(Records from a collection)
= = = = =

-- ==== Sys2Proof/Laws/Step.lean ====
section
/-! SUPPORT. What a command and a step can do, said once. -/

namespace Sys2Proof.Machine

/-- The command port's two fields, which no command touches. -/
def PortKept (s t : State) : Prop := t.inputs = s.inputs ∧ t.index = s.index

theorem portKept_performDecC (s : State) : PortKept s (performDecC s) := by
  obtain ⟨-, h⟩ | ⟨-, r, -, h⟩ := performDecC_cases s <;> rw [h] <;> constructor <;> rfl

theorem portKept_performDecF (s : State) : PortKept s (performDecF s) := by
  obtain ⟨-, h⟩ | ⟨-, e, -, h⟩ | ⟨-, r, -, h⟩ := performDecF_cases s <;> rw [h] <;> constructor <;> rfl

theorem portKept_performEncC (s : State) : PortKept s (performEncC s) := by constructor <;> simp [performEncC]

theorem portKept_performEncF (s : State) : PortKept s (performEncF s) := by constructor <;> simp [performEncF]

/-- Every command answers a next state, and leaves what the host presents alone. -/
theorem exec_answers (i : Instr) (s : State) : ∃ t, exec i s = .next t ∧ PortKept s t := by
  cases i
  case setFmt b =>
    obtain ⟨-, h⟩ | ⟨-, h⟩ := exec_setFmt_cases b s <;> exact ⟨_, h, by constructor <;> simp⟩
  case encC => exact ⟨_, exec_encC s, portKept_performEncC s⟩
  case encF => exact ⟨_, exec_encF s, portKept_performEncF s⟩
  case decC => exact ⟨_, exec_decC s, portKept_performDecC s⟩
  case decF => exact ⟨_, exec_decF s, portKept_performDecF s⟩
  case encode =>
    obtain ⟨-, h⟩ | ⟨-, -, h⟩ | ⟨-, -, h⟩ := exec_encode_cases s
    · exact ⟨_, h, by constructor <;> simp⟩
    · exact ⟨_, h, portKept_performEncC s⟩
    · exact ⟨_, h, portKept_performEncF s⟩
  case decode =>
    obtain ⟨-, h⟩ | ⟨-, -, h⟩ | ⟨-, -, h⟩ := exec_decode_cases s
    · exact ⟨_, h, by constructor <;> simp⟩
    · exact ⟨_, h, portKept_performDecC s⟩
    · exact ⟨_, h, portKept_performDecF s⟩
  case nop => exact ⟨_, exec_nop s, by constructor <;> simp⟩
  case crcInit => exact ⟨_, exec_crcInit s, by constructor <;> simp⟩
  case crcUpd w => exact ⟨_, exec_crcUpd s w, by constructor <;> simp⟩
  case crcChk w => exact ⟨_, exec_crcChk s w, by constructor <;> simp⟩
  case setDir b => exact ⟨_, exec_setDir s b, by constructor <;> simp⟩
  case setAddr w => exact ⟨_, exec_setAddr s w, by constructor <;> simp⟩
  case setVal w => exact ⟨_, exec_setVal s w, by constructor <;> simp⟩
  case setMtype w => exact ⟨_, exec_setMtype s w, by constructor <;> simp⟩
  case pktClr => exact ⟨_, exec_pktClr s, by constructor <;> simp⟩
  case pktPush b => exact ⟨_, exec_pktPush s b, by constructor <;> simp⟩

/-- A command word is its command, or ILLEGAL_COMMAND raised. -/
theorem execWord_cases (w : CommandWord) (s : State) :
    (∃ i, Sys2Proof.decode w = .ok i ∧ execWord w s = exec i s) ∨
    (∃ e, Sys2Proof.decode w = .error e ∧ execWord w s = .next (raise .illegalCommand s)) := by
  unfold execWord
  cases Sys2Proof.decode w with
  | ok i => exact .inl ⟨i, rfl, rfl⟩
  | error e => exact .inr ⟨e, rfl, rfl⟩

/-- Every command word answers a next state, and leaves what the host presents alone. -/
theorem execWord_answers (w : CommandWord) (s : State) :
    ∃ t, execWord w s = .next t ∧ PortKept s t := by
  obtain ⟨i, -, h⟩ | ⟨e, -, h⟩ := execWord_cases w s
  · rw [h]; exact exec_answers i s
  · exact ⟨_, h, rfl, rfl⟩

/-- A step waits, runs a command word, or resets; the index moves on past an input. -/
theorem step_cases (s : State) :
    (fetch s = none ∧ step s = .next s) ∨
    (fetch s = some .reset ∧ step s = .next (advance (applyReset s))) ∨
    (∃ w t, fetch s = some (.command w) ∧ execWord w s = .next t ∧ step s = .next (advance t)) := by
  unfold step
  cases h : fetch s with
  | none => exact .inl ⟨rfl, rfl⟩
  | some x =>
    cases x with
    | reset => exact .inr (.inl ⟨rfl, rfl⟩)
    | command w =>
      obtain ⟨t, ht, -⟩ := execWord_answers w s
      exact .inr (.inr ⟨w, t, rfl, ht, by simp [execInput, ht, advanceOutcome]⟩)

/-- A step after `n` steps. -/
theorem run_succ (n : Nat) (s t : State) (h : step s = .next t) :
    Sys2Proof.core.run (n + 1) s = Sys2Proof.core.run n t := by
  have h' : Sys2Proof.core.step s = .next t := h
  simp only [Host.Core.run, h']

/-- The step of a word presented next, from the word's own result. -/
theorem step_of_execWord (s t : State) (w : CommandWord) (hp : Presents s w) (hw : execWord w s = .next t) :
    step s = .next (advance t) := by
  have hf : fetch s = some (.command w) := hp
  simp [step, hf, execInput, hw, advanceOutcome]

/-- A block with nothing presented waits for any number of steps. -/
theorem run_of_fetch_none (s : State) (h : fetch s = none) (n : Nat) : Sys2Proof.core.run n s = .next s := by
  induction n with
  | zero => rfl
  | succ n ih => rw [run_succ n s s (by simp [step, h]), ih]

/-- Commands after commands. -/
theorem execList_append (is js : List Instr) (s t : State) (h : execList is s = .next t) :
    execList (is ++ js) s = execList js t := by
  induction is generalizing s with
  | nil => cases h; rfl
  | cons i is ih =>
    obtain ⟨u, hu, -⟩ := exec_answers i s
    simp only [execList, hu, List.cons_append] at h ⊢
    exact ih u h

end Sys2Proof.Machine
end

= = = = =

REQUIRED ACTION ::
Every entry above needs to be copied exactly.

RESPONSE BOX ::
-- ==== Sys2Proof/Laws/Step.lean ====
section
/-! SUPPORT. What a command and a step can do, said once. -/

namespace Sys2Proof.Machine

/-- The command port's two fields, which no command touches. -/
def PortKept (s t : State) : Prop := t.inputs = s.inputs ∧ t.index = s.index

theorem portKept_performDecC (s : State) : PortKept s (performDecC s) := by
  obtain ⟨-, h⟩ | ⟨-, r, -, h⟩ := performDecC_cases s <;> rw [h] <;> constructor <;> rfl

theorem portKept_performDecF (s : State) : PortKept s (performDecF s) := by
  obtain ⟨-, h⟩ | ⟨-, e, -, h⟩ | ⟨-, r, -, h⟩ := performDecF_cases s <;> rw [h] <;> constructor <;> rfl

theorem portKept_performEncC (s : State) : PortKept s (performEncC s) := by constructor <;> simp [performEncC]

theorem portKept_performEncF (s : State) : PortKept s (performEncF s) := by constructor <;> simp [performEncF]

/-- Every command answers a next state, and leaves what the host presents alone. -/
theorem exec_answers (i : Instr) (s : State) : ∃ t, exec i s = .next t ∧ PortKept s t := by
  cases i
  case setFmt b =>
    obtain ⟨-, h⟩ | ⟨-, h⟩ := exec_setFmt_cases b s <;> exact ⟨_, h, by constructor <;> simp⟩
  case encC => exact ⟨_, exec_encC s, portKept_performEncC s⟩
  case encF => exact ⟨_, exec_encF s, portKept_performEncF s⟩
  case decC => exact ⟨_, exec_decC s, portKept_performDecC s⟩
  case decF => exact ⟨_, exec_decF s, portKept_performDecF s⟩
  case encode =>
    obtain ⟨-, h⟩ | ⟨-, -, h⟩ | ⟨-, -, h⟩ := exec_encode_cases s
    · exact ⟨_, h, by constructor <;> simp⟩
    · exact ⟨_, h, portKept_performEncC s⟩
    · exact ⟨_, h, portKept_performEncF s⟩
  case decode =>
    obtain ⟨-, h⟩ | ⟨-, -, h⟩ | ⟨-, -, h⟩ := exec_decode_cases s
    · exact ⟨_, h, by constructor <;> simp⟩
    · exact ⟨_, h, portKept_performDecC s⟩
    · exact ⟨_, h, portKept_performDecF s⟩
  case nop => exact ⟨_, exec_nop s, by constructor <;> simp⟩
  case crcInit => exact ⟨_, exec_crcInit s, by constructor <;> simp⟩
  case crcUpd w => exact ⟨_, exec_crcUpd s w, by constructor <;> simp⟩
  case crcChk w => exact ⟨_, exec_crcChk s w, by constructor <;> simp⟩
  case setDir b => exact ⟨_, exec_setDir s b, by constructor <;> simp⟩
  case setAddr w => exact ⟨_, exec_setAddr s w, by constructor <;> simp⟩
  case setVal w => exact ⟨_, exec_setVal s w, by constructor <;> simp⟩
  case setMtype w => exact ⟨_, exec_setMtype s w, by constructor <;> simp⟩
  case pktClr => exact ⟨_, exec_pktClr s, by constructor <;> simp⟩
  case pktPush b => exact ⟨_, exec_pktPush s b, by constructor <;> simp⟩

/-- A command word is its command, or ILLEGAL_COMMAND raised. -/
theorem execWord_cases (w : CommandWord) (s : State) :
    (∃ i, Sys2Proof.decode w = .ok i ∧ execWord w s = exec i s) ∨
    (∃ e, Sys2Proof.decode w = .error e ∧ execWord w s = .next (raise .illegalCommand s)) := by
  unfold execWord
  cases Sys2Proof.decode w with
  | ok i => exact .inl ⟨i, rfl, rfl⟩
  | error e => exact .inr ⟨e, rfl, rfl⟩

/-- Every command word answers a next state, and leaves what the host presents alone. -/
theorem execWord_answers (w : CommandWord) (s : State) :
    ∃ t, execWord w s = .next t ∧ PortKept s t := by
  obtain ⟨i, -, h⟩ | ⟨e, -, h⟩ := execWord_cases w s
  · rw [h]; exact exec_answers i s
  · exact ⟨_, h, rfl, rfl⟩

/-- A step waits, runs a command word, or resets; the index moves on past an input. -/
theorem step_cases (s : State) :
    (fetch s = none ∧ step s = .next s) ∨
    (fetch s = some .reset ∧ step s = .next (advance (applyReset s))) ∨
    (∃ w t, fetch s = some (.command w) ∧ execWord w s = .next t ∧ step s = .next (advance t)) := by
  unfold step
  cases h : fetch s with
  | none => exact .inl ⟨rfl, rfl⟩
  | some x =>
    cases x with
    | reset => exact .inr (.inl ⟨rfl, rfl⟩)
    | command w =>
      obtain ⟨t, ht, -⟩ := execWord_answers w s
      exact .inr (.inr ⟨w, t, rfl, ht, by simp [execInput, ht, advanceOutcome]⟩)

/-- A step after `n` steps. -/
theorem run_succ (n : Nat) (s t : State) (h : step s = .next t) :
    Sys2Proof.core.run (n + 1) s = Sys2Proof.core.run n t := by
  have h' : Sys2Proof.core.step s = .next t := h
  simp only [Host.Core.run, h']

/-- The step of a word presented next, from the word's own result. -/
theorem step_of_execWord (s t : State) (w : CommandWord) (hp : Presents s w) (hw : execWord w s = .next t) :
    step s = .next (advance t) := by
  have hf : fetch s = some (.command w) := hp
  simp [step, hf, execInput, hw, advanceOutcome]

/-- A block with nothing presented waits for any number of steps. -/
theorem run_of_fetch_none (s : State) (h : fetch s = none) (n : Nat) : Sys2Proof.core.run n s = .next s := by
  induction n with
  | zero => rfl
  | succ n ih => rw [run_succ n s s (by simp [step, h]), ih]

/-- Commands after commands. -/
theorem execList_append (is js : List Instr) (s t : State) (h : execList is s = .next t) :
    execList (is ++ js) s = execList js t := by
  induction is generalizing s with
  | nil => cases h; rfl
  | cons i is ih =>
    obtain ⟨u, hu, -⟩ := exec_answers i s
    simp only [execList, hu, List.cons_append] at h ⊢
    exact ih u h

end Sys2Proof.Machine
end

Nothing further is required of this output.